Indústria tradicional e heterogênea, a indústria alimentícia também passa por transformações decorrentes do desenvolvimento tecnológico em outros setores e da transformação dos hábitos  das familias. Se antes era vista como fabricante de produtos pouco diferenciados e de baixo valor, hoje surge oportunidade de diferenciação com base na inovação. A indústria alimentícia se depara com a necessidade de agradar um público que necessita de produtos duráveis, saudáveis e de fácil preparo.  Para se manter competitiva, uma empresa do setor precisa planejar sua estratégia de inovação tendo em vista novos processos produtivos, novas embalagens, novos métodos de fabricação e distribuição, acesso a melhores matérias primas e além disto, planejar a entrega de produtos que atendam as novas demandas da sociedade por produtos que não contenham ingredientes prejudiciais à saúde e de origem certificada. Destacam-se aí a oferta de produtos semi-prontos, produtos adequados para crianças e para pessoas com algum tipo de disfunção orgânicaa que implique necessidades alimentares específicas.

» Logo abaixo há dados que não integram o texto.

-- ==== Sys2Proof/Tests/Slice0.lean ====
section
/-! SUPPORT. The model's own tests: the WellFormed smoke test, the decoding of every instruction from a word written out from the
spec's encoding, single steps from the vectors of spec/95_test_vectors.md, and, for every statement with hypotheses, a
concrete state and operands that meet them. -/

namespace Sys2Proof.Tests

set_option Elab.async false

open Sys2Proof.Machine

/-! ## The bench -/

/-- The next value, if there is one. -/
def nextOf {α : Type} (o : Host.Outcome α Fault Refusal) : Option α :=
  match o with
  | .next s => some s
  | .fault _ | .refused _ => none

/-- The reason of a fault, if there is one. -/
def faultOf {α : Type} (o : Host.Outcome α Fault Refusal) : Option Fault :=
  match o with
  | .fault f => some f
  | .next _ | .refused _ => none

/-- The six flags in the order of R30. -/
def flagsOf (s : State) : List Bool := [s.n, s.v, s.d, s.i, s.z, s.c]

/-- The four flags an addition writes. -/
def nvzc (s : State) : List Bool := [s.n, s.v, s.z, s.c]

/-- The result, if there is one. -/
def okOf {α : Type} (r : Res α) : Option α :=
  match r with
  | .ok x => some x
  | .error _ => none

/-- The reason of a refused access, if it is refused. -/
def errorOf {α : Type} (r : Res α) : Option Fault :=
  match r with
  | .ok _ => none
  | .error f => some f

/-- What is computed of the next value holds of a next value. -/
theorem next_of {α : Type} {o : Host.Outcome α Fault Refusal} {p : α → Bool} (h : (nextOf o).any p = true) :
    ∃ x, o = .next x ∧ p x = true := by
  cases o with
  | next x => exact ⟨x, rfl, h⟩
  | fault f => cases h
  | refused r => cases h

/-- What is computed of a result holds of a result. -/
theorem ok_of {α : Type} {r : Res α} {p : α → Bool} (h : (okOf r).any p = true) : ∃ x, r = .ok x ∧ p x = true := by
  cases r with
  | ok x => exact ⟨x, rfl, h⟩
  | error f => cases h

/-- A refusal that is computed is one. -/
theorem error_of {α : Type} {r : Res α} {f : Fault} (h : errorOf r = some f) : r = .error f := by
  cases r with
  | ok x => cases h
  | error g => cases h; rfl

/-- A member found by computing is a member. -/
theorem mem_of_any {α : Type} {l : List α} {p : α → Bool} (h : l.any p = true) : ∃ x ∈ l, p x = true := List.any_eq_true.1 h

/-- What holds of the one member of a list holds of its members. -/
theorem only {a : Addr} {l : List Addr} {p : Addr → Prop} (h : l = [a]) (k : p a) : ∀ b ∈ l, p b := by simpa [h] using k

/-- The spec's test configuration: the reference tone and kernel, GAIN 1, F = 1/5 (spec/95_test_vectors.md). -/
def benchParams : Params :=
  { openBus := 0xA7, decimal := .ignored, chip := .refTone, kernel := .reference, gain := 1, clockRate := (220500, 1)
    bufSamples := 1000, frameSamples := 100, initLimit := none }

/-- The start state of the spec's vectors, with the reference tone: two ROM banks, every window showing bank 0. -/
def bench : State :=
  { State.reset with
    params := benchParams, sound := freshSound refTone, sampleRate := 44100, bank := #v[0, 0, 0, 0, 0, 0, 0, 0]
    header := { resetHeader with romBanks := 2, bankInit := #v[0, 0, 0, 0, 0, 0, 0, 0], basePlayPeriod := 50 } }

/-- The bench with bytes in RAM. -/
def ramOf (cells : List Host.Cell) : State := { bench with ram := cells }

/-- The bench with bytes at the start of the ROM image, where PC stands. -/
def codeOf (bytes : List Byte) : State := { bench with rom := bytes.zipIdx.map fun c => (c.2, c.1) }

/-- A voice that is about to change level, and no room in the buffer: the sound chip's own stop is near (R322). -/
def tight : State :=
  { bench with
    params := { benchParams with bufSamples := 0 }
    sound := { freshSound refTone with
      voices := [{ osc := refToneOsc 0 8 0, due := some 50, lastL := 0, lastR := 0, outL := true, outR := true }] }
    clock := 100 }

/-! ## WellFormed: an ill-formed term for each check -/

theorem test_wf_accForm : (Instr.lda (.mem (.zpy 0x10))).wellFormed = false ∧ (Instr.adc (.mem (.zpy 0))).wellFormed = false ∧
    (Instr.cmp (.mem (.zpy 0))).wellFormed = false ∧ (Instr.lda (.mem (.izy 0x10))).wellFormed = true := by decide
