-- ==== Sys2Proof/Machine/Arithmetic.lean ====
section
/-! DEFINITION. `inc`, `dec`, `uadd`, `usub`, `umul`, `udiv`, `umod` (`44_arithmetic.md`): unsigned, modulo 2^32,
no flag (rule R170). -/

namespace Sys2Proof.Machine

/-- `inc r` (rule R172). -/
def execInc (r : RegIdx) (s : State) : Out := s.checked (s.checkRegs [r]) (.next (s.put r (s.get r + 1)))

/-- `dec r` (rule R173). -/
def execDec (r : RegIdx) (s : State) : Out := s.checked (s.checkRegs [r]) (.next (s.put r (s.get r - 1)))

/-- An operation on two source registers into a third, once the register fields and `extra` are checked. -/
def State.alu (s : State) (op : Word → Word → Word) (a b dst : RegIdx) (extra : List (Option Cause)) : Out :=
  s.checked (s.checkRegs [a, b, dst] ++ extra) (.next (s.put dst (op (s.get a) (s.get b))))

/-- `uadd a b dst` (rule R174). -/
def execUadd (a b dst : RegIdx) (s : State) : Out := s.alu (fun x y => x + y) a b dst []

/-- `usub a b dst` (rule R175). -/
def execUsub (a b dst : RegIdx) (s : State) : Out := s.alu (fun x y => x - y) a b dst []

/-- `umul a b dst` (rule R176): the low 32 bits. -/
def execUmul (a b dst : RegIdx) (s : State) : Out := s.alu (fun x y => x * y) a b dst []

/-- `udiv a b dst` (rules R171 and R177). -/
def execUdiv (a b dst : RegIdx) (s : State) : Out := s.alu (fun x y => x / y) a b dst [checkDivisor (s.get b)]

/-- `umod a b dst` (rules R171 and R178). -/
def execUmod (a b dst : RegIdx) (s : State) : Out := s.alu (fun x y => x % y) a b dst [checkDivisor (s.get b)]

end Sys2Proof.Machine
end

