/-- R201: a `dout` that completes makes exactly one `IoWrite`, a `din` that completes takes exactly one answer, a
`din` that waits and every other instruction make no transaction, and neither does a faulting one, but for the
internal fault found after the read (answers and the pending read are log entries 5 and 6). -/
def Obligations.OnlyDoutAndDinTouchThePort : Prop :=
  ∀ (i : Instr) (s t : State), s.status ≠ .faulted → exec i s = .next t →
    (i.opcode = .dout → t.status ≠ .faulted →
      ∃ bytes, t.ioLog = s.ioLog ++ [.write s.dbport bytes] ∧ t.answers = s.answers) ∧
    (∀ sizereg recvreg, i = .din sizereg recvreg → t.status ≠ .faulted →
      (∃ answer, s.answers = answer :: t.answers ∧ t.pendingRead = none ∧
        t.ioLog = s.ioLog ++ [.read s.dbport (s.reg sizereg.toNat) answer]) ∨
      (s.answers = [] ∧ t.pendingRead = some ⟨s.dbport, s.reg sizereg.toNat⟩ ∧ t.ioLog = s.ioLog ∧
        t.answers = [])) ∧
    (t.status = .faulted →
      (t.ioLog = s.ioLog ∧ t.answers = s.answers) ∨
      (i.opcode = .din ∧ (∃ f, t.fault = some f ∧ f.cause.code = 7) ∧
        ∃ n answer, s.answers = answer :: t.answers ∧ t.ioLog = s.ioLog ++ [.read s.dbport n answer])) ∧
    (i.opcode ≠ .dout → i.opcode ≠ .din → t.ioLog = s.ioLog ∧ t.answers = s.answers)

/-! ### Memory and frames (`10_state.md`, `20_memory.md`) -/

/-- R53, R54: an access of any width is little-endian, changes no byte outside its range, and reads back the value
stored modulo its width. -/
def Obligations.AccessesAreLittleEndian : Prop :=
  ∀ (m : Memory) (a n v : Nat),
    memRead m a n = ((List.range n).map fun k => (readByte m (a + k)).toNat * 256 ^ k).sum ∧
    (∀ k, k < n → (readByte (memWrite m a n v) (a + k)).toNat = v / 256 ^ k % 256) ∧
    (∀ x, x < a ∨ a + n ≤ x → readByte (memWrite m a n v) x = readByte m x) ∧
    memRead (memWrite m a n v) a n = v % 256 ^ n

/-- R11, R105, R27, R33, R107, R192: whatever an instruction's outcome, a register outside its destination and the
registers that its own rule writes of itself (`sp`, `ip` and `fl`; `writesOf`) keeps its value. A fault writes none
(R224). A `din` that waits writes none (R203, R262; `writesOf` tells it by the empty list of answers, and the state
it leaves is the model's: log entries 5 and 6). -/
def Obligations.OnlyWrittenRegistersChange : Prop :=
  ∀ (i : Instr) (s t : State), exec i s = .next t → ∀ r, r ∉ writesOf i s → t.reg r = s.reg r

/-- R11, R54, R58, R105, R224: whatever an instruction's outcome, a byte outside the range it stores to keeps its
value. A `din` stores within the bytes it asked for (R203), and none while it waits (log entries 5 and 6). -/
def Obligations.OnlyStoredBytesChange : Prop :=
  ∀ (i : Instr) (s t : State), exec i s = .next t →
    ∀ a, a < (storesOf i s).1 ∨ (storesOf i s).1 + (storesOf i s).2 ≤ a → t.byte a = s.byte a

/-- R32, R33: a comparison that changes `fl` keeps bits 31:1, and any other instruction that changes `fl` is one
whose destination operand is `fl`. -/
def Obligations.FlagsChangeOnlyAsListed : Prop :=
  ∀ (i : Instr) (s t : State), exec i s = .next t → t.fl ≠ s.fl →
    if i.opcode = .teq ∨ i.opcode = .tgt ∨ i.opcode = .tlt then ∀ b, 1 ≤ b → t.fl.getLsbD b = s.fl.getLsbD b
    else 4 ∈ writesOf i s ∧ 4#16 ∈ i.regFields

/-- R36, R252: a step changes the status only from RUNNING, to HALTED at a `halt` with no fault recorded, or to
FAULTED with a fault recorded; the fault record and the reports change only on the way to FAULTED. -/
def Obligations.StatusChangesOnlyAsListed : Prop :=
  ∀ s t : State, step s = .next t →
    (t.status = s.status ∧ t.fault = s.fault ∧ t.reports = s.reports) ∨
    (s.status = .running ∧ t.status = .halted ∧ decodeInstr s.cfg.opcodes s.fetch = some .halt ∧
      t.fault = s.fault ∧ t.reports = s.reports) ∨
    (s.status = .running ∧ t.status = .faulted ∧ t.fault.isSome = true)

/-- R20, R250, R256: no step changes the sizes or the opcode map, and no transaction or report is taken back.
R37: no step changes `program_size`, which a load alone latches. The answers still to come are only ever taken from
the front, never added or changed by a step (the list is the model's form of the collaborator, log entry 5). -/
def Obligations.StepsKeepParametersAndHistory : Prop :=
  ∀ s t : State, step s = .next t →
    t.cfg = s.cfg ∧ t.programSize = s.programSize ∧ s.ioLog <+: t.ioLog ∧ s.reports <+: t.reports ∧
    t.answers <:+ s.answers

/-- R37: a load latches `program_size` as 9 times the instruction count and gives it to `sp`; no step reads it, so
changing it changes nothing else a step does. -/
def Obligations.ProgramSizeIsNeverRead : Prop :=
  (∀ (s t : State) (prog : List RawInstr), s.cfg.inRange = true → s.loadProgram prog = .next t →
    t.status = .ready → t.programSize.toNat = 9 * prog.length ∧ t.sp = t.programSize) ∧
  (∀ (s t : State) (p : Word), step s = .next t →
    step { s with programSize := p } = .next { t with programSize := p })

/-! ### Invariants -/

/-- Every step keeps a sound state sound (`State.Inv`): valid parameters, canonical memory and registers within
`MEM_CAPACITY` and `N_REG`, fault record and reports agreeing with the status, a read pending only in RUNNING
(log entry 6). -/
def Obligations.StepsKeepTheInvariant : Prop :=
  ∀ s t : State, s.Inv → step s = .next t → t.Inv

/-- The state after reset is sound, and it is the state that construction gives for rule R7's defaults (that its
MEM_CAPACITY is 2^32 and that no answer has come yet are the model's choices, log entries 2 and 5). -/
def Obligations.ResetIsSound : Prop :=
  State.reset.Inv ∧ construct defaultParams [] = .next State.reset

/-- From a sound state a step always answers a next state: in RUNNING an instruction or its fault gives one (R100,
R224), and so does a `din` that waits (log entry 6); in HALTED and FAULTED the state stays as it is (R110), and in
EMPTY and READY, for which R101 gives no step, it stays so by the model's choice (log entry 8). So the model's own
stop (log entry 15) is never reached from a sound state. -/
def Obligations.SoundStatesAlwaysStep : Prop :=
  ∀ s : State, s.Inv → ∃ t, step s = .next t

Entre os desafios do setor está o de produzir alimentos com sabor, cor e textura adequados ao paladar tanto infantil como de adultos e que também sejam dietas balanceadas e nutritivas.

Esta indústria relaciona-se muito fortemente com o setor agropecuário.  Temos boa capacidade competitiva quando tratamos dos produtos pouco industrializados, entretanto há muito por fazer na cadeia de processamento dos alimentos. A estratégia de inovação desta indústria passa por olhar atentamente a etapa de industrialização, pensando nas oportunidades de crescimento do mercado interno e até do mercado externo, tendo o Brasil a chance de ocupar a posição de fornecedor mundial de alimentos. Não ocuparemos este espaço mantendo as formas tradicionais de relação entre a produção agropecuária e a indústria, que nos leva a exportar produtos de baixo valor. Uma boa estratégia de inovação para competitividade deve olhar as relações para frente na cadeia produtiva, observando os desenvolvimentos na área de química, biologia e nanoteconologia. Necessário também acompanhar as inovações entre os fornecedores de máquinas e equipamentos. Há no Brasil instituições de pesquisa conceituas que se relacionam com a indústria alimentícia, principalmente na cadeia de fornecimento de matérias primas.

Dica do especialista GAC Brasil

«A GAC é capaz de gerenciar todas as demandas por inovação desta indústria que, como dissemos, relaciona-se fortemente com os desenvolvimentos em outros setores. Isso demanda soluções em parcerias estratégicas, Open Innovation, parcerias entre Universidades e empresas e gestão de propriedade intelectual, entre outras soluções. »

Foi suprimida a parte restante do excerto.